TASK INPUTS ::

********************

def peekMirror (off : Nat) (s : State) : W32 :=
  let m := s.mir
  if off = 0x30F200 then m.partner.setWidth 32
  else if off = 0x30F204 then m.guest.setWidth 32
  else if off = 0x30F208 then loW m.partnerBag
  else if off = 0x30F20C then hiW m.partnerBag
  else if off = 0x30F210 then loW m.guestBag
  else if off = 0x30F214 then hiW m.guestBag
  else if off = 0x30F218 then loW m.homeBag
  else if off = 0x30F21C then hiW m.homeBag
  else if off = 0x30F220 then pack [(0, bagStateN m.home0), (2, bagStateN m.home1), (4, bagStateN m.guest0), (6, bagStateN m.guest1)]
  else if off = 0x30F224 then m.home0Step
  else if off = 0x30F228 then m.home1Step
  else if off = 0x30F22C then m.guest0Step
  else if off = 0x30F230 then m.guest1Step
  else if off = 0x30F234 then m.interval.setWidth 32
  else if off = 0x30F238 then m.base
  else if off = 0x30F23C then (cfgOf s 23).nextInterval
  else if off = 0x30F240 then (cfgOf s 23).nextBase
  else if off = 0x30F244 then pack [(0, bitsOf (cfgOf s 23).mirror 0 10), (10, m.verifyResult.toNat)]
  else if off = 0x30F248 then m.snapPrior
  else if off = 0x30F24C then m.lastCopy
  else m.heldNs

def peekLink (x : ReqCopy) (off : Nat) (s : State) : W32 :=
  let p := s.links[x.port]
  if off = 0x300000 then pack [(0, b2n p.enable), (1, portStateN p.st), (4, p.version.toNat), (6, p.width.toNat), (8, b2n p.hlMax2),
    (16, p.lanesOk.toNat)]
  else if off = 0x300004 then p.fecCorr
  else if off = 0x300008 then p.retryCount
  else if off = 0x30000C then p.retrains.setWidth 32
  else if off = 0x300010 then p.nakSent
  else if off = 0x300014 then p.nakRcvd
  else if off = 0x300018 then pack [(0, b2n p.viol), (8, p.violReason.toNat), (16, p.violType.toNat)]
  else if off = 0x30001C then p.violSrc
  else if off = 0x30F000 then s.net.coord.setWidth 32
  else if off = 0x30F004 then s.net.dims.setWidth 32
  else if off = 0x30F008 then (cfgOf s 21).express
  else if off = 0x30F00C then (cfgOf s 21).epoch
  else if off = 0x30F010 then (cfgOf s 21).timeouts
  else if off = 0x30F014 then (cfgOf s 22).collLo
  else if off = 0x30F018 then (cfgOf s 22).collHi
  else match inArray 0x30F100 8 16 off with
    | some (g, o) =>
      let y := s.net.groups[g]
      if o = 0 then pack [(0, y.origin.toNat), (31, b2n y.valid)] else y.extent.setWidth 32
    | none => peekMirror off s

def peekRegion (i : Fin 29) (off : Nat) (s : State) : W32 :=
  let x := s.regions[i]
  if off = 0x400100 then pack [(0, b2n x.locked), (1, b2n x.lostLock), (2, b2n x.tjWarned), (8, x.temp.toNat), (16, x.marginMin.toNat)]
  else if off = 0x400104 then pack [(0, x.warnTh.toNat), (8, x.alarmTh.toNat)]
  else if off = 0x400108 then x.warnCount
  else if off = 0x40010C then x.alarmCount
  else if off = 0x400110 then if 12 ≤ i.val ∧ i.val < 24 then x.stretchCount else 0
  else if off = 0x400114 then if 12 ≤ i.val ∧ i.val < 24 then x.stretchNs else 0
  else if h : i.val < 12 then
    let d := s.duty[(⟨i.val, h⟩ : SecIx)]
    pack [(0, d.dEff), (8, d.cause.toNat)]
  else 0

def peekPower (x : ReqCopy) (off : Nat) (s : State) : W32 :=
  let p := s.power
  if off = 0x400000 then pack [(0, p.coreStep.toNat), (4, p.nextCoreStep.toNat), (8, p.quadStep.toNat), (10, p.nextQuadStep.toNat),
    (12, b2n p.hubStep), (13, b2n p.nextHubStep)]
  else if off = 0x400004 then pack [(0, b2n p.modeNext), (1, b2n p.coefLoaded), (2, b2n p.fusedCoef), (3, p.dCap)]
  else if off = 0x400008 then p.tdpNext.setWidth 32
  else if off = 0x40000C then pack [(0, p.powerModel.toNat), (16, p.powerMeas.toNat)]
  else if off = 0x400010 then loW p.energy
  else if off = 0x400014 then hiW p.energy
  else if off = 0x400018 then loW p.ftStep
  else if off = 0x40001C then hiW p.ftStep
  else if off = 0x400020 then pack [(0, p.voltOffset.toNat), (5, b2n p.clamped), (16, railNow s)]
  else if off = 0x400024 then pack [(0, p.tjWarn.toNat), (8, p.shutdownCause.toNat)]
  else if off = 0x400028 then p.guardCount
  else if off = 0x40002C then p.detBreaks
  else peekRegion x.region off s

/-- Word `i` of a log entry (R376). -/
def eventWord (e : Event) (i : Nat) : W32 :=
  if i = 0 then BitVec.ofNat 32 e.ft
  else if i = 1 then BitVec.ofNat 32 (e.ft / 2 ^ 32)
  else if i = 2 then pack [(0, e.code.toNat), (16, e.sev.toNat), (18, timeStateN e.tst), (20, b2n e.held), (21, b2n e.summary),
    (24, e.unit.toNat)]
  else if i = 3 then e.seq
  else if i = 4 then loW e.arg0
  else if i = 5 then hiW e.arg0
  else if i = 6 then e.arg1
  else e.arg2
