/-- The partner's capability frame has come, its frame 0 (R328): the port runs at the highest version that both speak, at 400 Gb/s
a lane and with the features that both name. The port's equalisation settings, free values, are stored with both addresses (R390;
log 2). Without a common version the port is FAILED. -/
def execLinkNegotiation (p : Fin 8) (caps : Caps) (s : State) : Out :=
  let x := s.links[p]
  if x.st != .negotiating then .next s
  else
    let v := min x.offers caps.version.toNat
    if 2 ≤ v then
      .next (modLink { s with freeCtr := s.freeCtr + 1 } p fun x =>
        { x with st := .up, version := BitVec.ofNat 2 v, trainFails := 0, rxNext := x.rxNext + 1
                 feats := featsOf v &&& caps.feats, rate400 := decide (3 ≤ v) && caps.rate400
                 seeds := some { own := ownAddr s, partner := caps.src, settings := Config.free 64 s.freeCtr } })
    else .next (modLink (record s 0x5104 error p.val 0 caps.version.toNat 0) p fun x =>
      { x with st := .failed, version := 0, width := 0, replay := [] })

/-- A retrain ends (R327): it resumes from the last acknowledged frame; three failures in a row make the port FAILED. -/
def execLinkRetrain (p : Fin 8) (ok : Bool) (s : State) : Out :=
  let x := s.links[p]
  if x.st != .retraining then .next s
  else if ok then .next (resendAll p (modLink s p fun x => { x with st := .up, trainFails := 0 }))
  else if 2 ≤ x.trainFails then .next (portFails p (modLink s p fun x => { x with trainFails := 0 }))
  else .next (modLink s p fun x => { x with trainFails := x.trainFails + 1 })

/-- A RETRY: the frames from ACK + 1 on are replayed. Where they have been replayed 8 times without an acknowledgement, the port retrains
(R326, R327). -/
def replayFrom (p : Fin 8) (ack : W16) (s : State) : State :=
  let s := takeAck p ack s
  if s.links[p].replay.isEmpty then s
  else
    let s := modLink s p fun x => { x with retryCount := satInc x.retryCount }
    if 8 ≤ s.links[p].attempts then portRetrains p s else resendAll p (modLink s p fun x => { x with attempts := x.attempts + 1 })

def execLinkReplay (p : Fin 8) (ack : W16) (s : State) : Out :=
  if s.links[p].st != .up then .next s else .next (replayFrom p ack s)

/-- What every good frame brings in its link field: credits, and an ACK or a RETRY (R326). -/
def takeLink (p : Fin 8) (l : FrameLink) (s : State) : State :=
  let s := modLink s p fun x => { x with credit0 := x.credit0 + l.credit0.toNat, credit1 := x.credit1 + l.credit1.toNat }
  if l.retry then replayFrom p l.ack s else takeAck p l.ack s

/-! ### Arrival by type (R324) -/

/-- Forwards a packet (R321, R322, R329). A request with no way on is refused with UNREACHABLE, any other packet dropped. -/
def forward (p : Fin 8) (k : Packet) (s : State) : State :=
  match routePort s k.dest.toNat (decide (6 ≤ p.val)) with
  | none =>
    if isRequest k then refuse p k 13 s
    else record s 0x500D error (wantedPort s k.dest.toNat) 0 k.src.toNat k.ptype.toNat
  | some o =>
    if s.links[o].allows k then sendFrame o k (some p) s else refuse p k 3 s

/-- How a request that arrives on a port ranks (R325, R329): by CLASS0 and DEADLINE, or, where the port carries no deadline, in class 1 with
its arrival FT plus RX_HORIZON. -/
def arrivalRank (s : State) (p : Fin 8) (k : Packet) : Rank :=
  if s.links[p].carriesDeadline then { rt := classZero k, lookup := false, deadline := some k.deadline }
  else { rt := false, lookup := false, deadline := some (BitVec.ofNat 32 (ftNow s + bitsOf (cfgOf s (linkUnit p)).epoch 16 16)) }

/-- A READ or WRITE becomes a request to its stack port (R325, R329). -/
def remoteAccess (p : Fin 8) (k : Packet) (write : Bool) (s : State) : State :=
  let n := if write then k.len.toNat else k.arg.toNat
  let a := k.addr.toNat
  if directEnd < a + n then refuse p k 6 s
  else
    let r := arrivalRank s p k
    enterMesh { id := s.nextId, agent := .remote k.src k.tag, write := write, addr := a, len := n, gran := 0, data := k.payload,
                poison := List.replicate ((k.payload.length + 63) / 64) (bit k.pflags 0), rt := r.rt, deadline := r.deadline.getD 0,
                snooped := false, due := 0 } { s with nextId := s.nextId + 1 }

/-- A RESP answers the request of its TAG (R324): it brings the granules that a write covers in part, which leave whole then, or what the
request asked. -/
def remoteResponse (k : Packet) (s : State) : State :=
  let fetching := s.net.fetching.contains k.tag
  match s.net.remote.find? fun q => q.1 == k.tag && BitVec.ofNat 32 (q.2.1.addr / 2 ^ 39 % 2 ^ 24) == k.src with
  | some q =>
    let r := q.2.1
    let s := { s with net := { s.net with remote := s.net.remote.erase q, fetching := s.net.fetching.erase k.tag } }
    if fetching then remotePacket r true (mergedSpan r k.payload) (bit k.pflags 0 || r.poison.any id) s
    else answerMem r ((k.payload.drop (r.addr % 64)).take r.len) (List.replicate ((granuleSpan r).2 / 64) (bit k.pflags 0)) s
  | none => mirrorAnswered k.tag true s
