def pokeCore (r : Req) (off : Nat) (v : W32) (s : State) : State :=
  let x := reqCopy s r
  let m := modCore s x.core
  let now := s.time.cycle
  if off = 0x100400 then writeTagCheck r x.core (bit v 0) s
  else if off = 0x100404 then m fun c => { c with girth :=
    { c.girth with
      tagFault := clearBit c.girth.tagFault (bit v 0) c.girth.tagFaultAt now,
      slotFault := clearBit c.girth.slotFault (bit v 1) c.girth.slotFaultAt now } }
  else if off = 0x100440 then m fun c => { c with array := { c.array with fault := clearBit c.array.fault (bit v 0) c.array.faultAt now } }
  else if off = 0x100480 then
    let f := fun (c : Core) (i : CtxIx) => clearVflags now (BitVec.ofNat 4 (fieldOf v (4 * i.val) 4)) c.ctx[i]
    m fun c => { c with ctx := Vector.ofFn (f c) }
  else if off = 0x10048C then modReq s r fun x => { x with srCtx := v.setWidth 2 }
  else if off = 0x100508 then modReq s r fun x => { x with ctxSel := v.setWidth 2 }
  else if off = 0x100510 then if bit v 8 then modCtx s x.core x.ctx (clearFaulted now) else s
  else if off = 0x100520 then modReq s r fun x => { x with sregIdx := v.setWidth 5 }
  else if off = 0x100540 then m fun c => { c with timed := { c.timed with fault := clearBit c.timed.fault (bit v 0) c.timed.faultAt now } }
  else if off = 0x10058C then modReq s r fun x => { x with winSel := v.setWidth 3 }
  else if off = 0x1005A0 then m fun c => { c with winRegs := { c.winRegs with fault := clearBit c.winRegs.fault (bit v 0) c.winRegs.faultAt now } }
  else if off = 0x1005C0 then modReq s r fun x => { x with streamSel := v.setWidth 5 }
  else if off = 0x100600 then modReq s r fun x => { x with ctrSel := v.setWidth 8 }
  else if off = 0x10060C then m fun c => { c with ctrRegs := { c.ctrRegs with drift := clearBit c.ctrRegs.drift (bit v 0) c.ctrRegs.driftAt now } }
  else if off = 0x10F000 then { s with buckleNext := v.setWidth 12 }
  else s

/-! ### Stack and link blocks -/

def pokeStack (r : Req) (off : Nat) (v : W32) (s : State) : State :=
  let x := reqCopy s r
  if off = 0x200014 then modPort s x.stack fun p => { p with ueLatched := clearBit p.ueLatched (bit v 0) p.ueLatchedAt s.time.cycle }
  else if off = 0x200150 then modPort s x.stack fun p => { p with skewLatched := clearBit p.skewLatched (bit v 0) p.skewLatchedAt s.time.cycle }
  else if off = 0x20F000 then modShadow s fun y => { y with arb := v &&& 0x1FFFFF }
  else if off = 0x20F004 then modShadow s fun y => { y with policy := v &&& 1 }
  else if off = 0x20F008 then modShadow s fun y => { y with horizon := v &&& 0xFFFF }
  else if off = 0x20F00C then modShadow s fun y => { y with scrub := v &&& 0xFF }
  else s

/-- An entry that names group `g` is posted (chapter 16). -/
def groupPosted (s : State) (g : Fin 16) : Bool := s.tasks.any fun T => T.cmd.posted.any fun e =>
  !e.finished && (Entry.engine e.words == 1 || Entry.engine e.words == 2) && Entry.group e.words == g.val

def writeGroup (r : Req) (g : Fin 16) (o off : Nat) (v : W32) (s : State) : State :=
  onlyIfElse (!groupPosted s g) r off (fun s =>
    let y := s.net.groups[g]
    let y := if o = 0 then { y with origin := v.setWidth 24, valid := bit v 31 } else { y with extent := v.setWidth 24 }
    { s with net := { s.net with groups := s.net.groups.set g y } }) s

def allDown (s : State) : Bool := s.links.all fun p => p.st == .down

def pokeMirror (off : Nat) (v : W32) (s : State) : State :=
  let m := s.mir
  if off = 0x30F200 then { s with mir := { m with partner := v.setWidth 24 } }
  else if off = 0x30F204 then { s with mir := { m with guest := v.setWidth 24 } }
  else if off = 0x30F208 then { s with mir := { m with partnerBag := setLo m.partnerBag v } }
  else if off = 0x30F20C then { s with mir := { m with partnerBag := setHi m.partnerBag v } }
  else if off = 0x30F23C then modShadow s fun y => { y with nextInterval := v &&& 0xFFFFFF }
  else if off = 0x30F240 then modShadow s fun y => { y with nextBase := v }
  else if off = 0x30F244 then modShadow s fun y => { y with mirror := v &&& 0x3FF }
  else if off = 0x30F248 then { s with mir := { m with snapPrior := v } }
  else s

def pokeLink (r : Req) (off : Nat) (v : W32) (s : State) : State :=
  let x := reqCopy s r
  if off = 0x300000 then enablePort x.port (bit v 0) (bit v 8) s
  else if off = 0x300018 then modLink s x.port fun p => { p with viol := clearBit p.viol (bit v 0) p.violAt s.time.cycle }
  else if off = 0x30F000 then onlyIf (allDown s) (fun s => { s with net := { s.net with coord := v.setWidth 24 } }) s
  else if off = 0x30F004 then onlyIf (allDown s) (fun s => { s with net := { s.net with dims := v.setWidth 24 } }) s
  else if off = 0x30F008 then modShadow s fun y => { y with express := v &&& 0x1FF }
  else if off = 0x30F00C then modShadow s fun y => { y with epoch := v }
  else if off = 0x30F010 then modShadow s fun y => { y with timeouts := v }
  else if off = 0x30F014 then modShadow s fun y => { y with collLo := v }
  else if off = 0x30F018 then modShadow s fun y => { y with collHi := v }
  else match inArray 0x30F100 8 16 off with
    | some (g, o) => writeGroup r g o off v s
    | none => pokeMirror off v s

********************

WHAT IS NEEDED :: Show all lines of the material in which the word "modShadow" can be found.

REPLY TO THE EXERCISE ::
  else if off = 0x20F000 then modShadow s fun y => { y with arb := v &&& 0x1FFFFF }
  else if off = 0x20F004 then modShadow s fun y => { y with policy := v &&& 1 }
  else if off = 0x20F008 then modShadow s fun y => { y with horizon := v &&& 0xFFFF }
  else if off = 0x20F00C then modShadow s fun y => { y with scrub := v &&& 0xFF }
  else if off = 0x30F23C then modShadow s fun y => { y with nextInterval := v &&& 0xFFFFFF }
  else if off = 0x30F240 then modShadow s fun y => { y with nextBase := v }
  else if off = 0x30F244 then modShadow s fun y => { y with mirror := v &&& 0x3FF }
  else if off = 0x30F008 then modShadow s fun y => { y with express := v &&& 0x1FF }
  else if off = 0x30F00C then modShadow s fun y => { y with epoch := v }
  else if off = 0x30F010 then modShadow s fun y => { y with timeouts := v }
  else if off = 0x30F014 then modShadow s fun y => { y with collLo := v }
  else if off = 0x30F018 then modShadow s fun y => { y with collHi := v }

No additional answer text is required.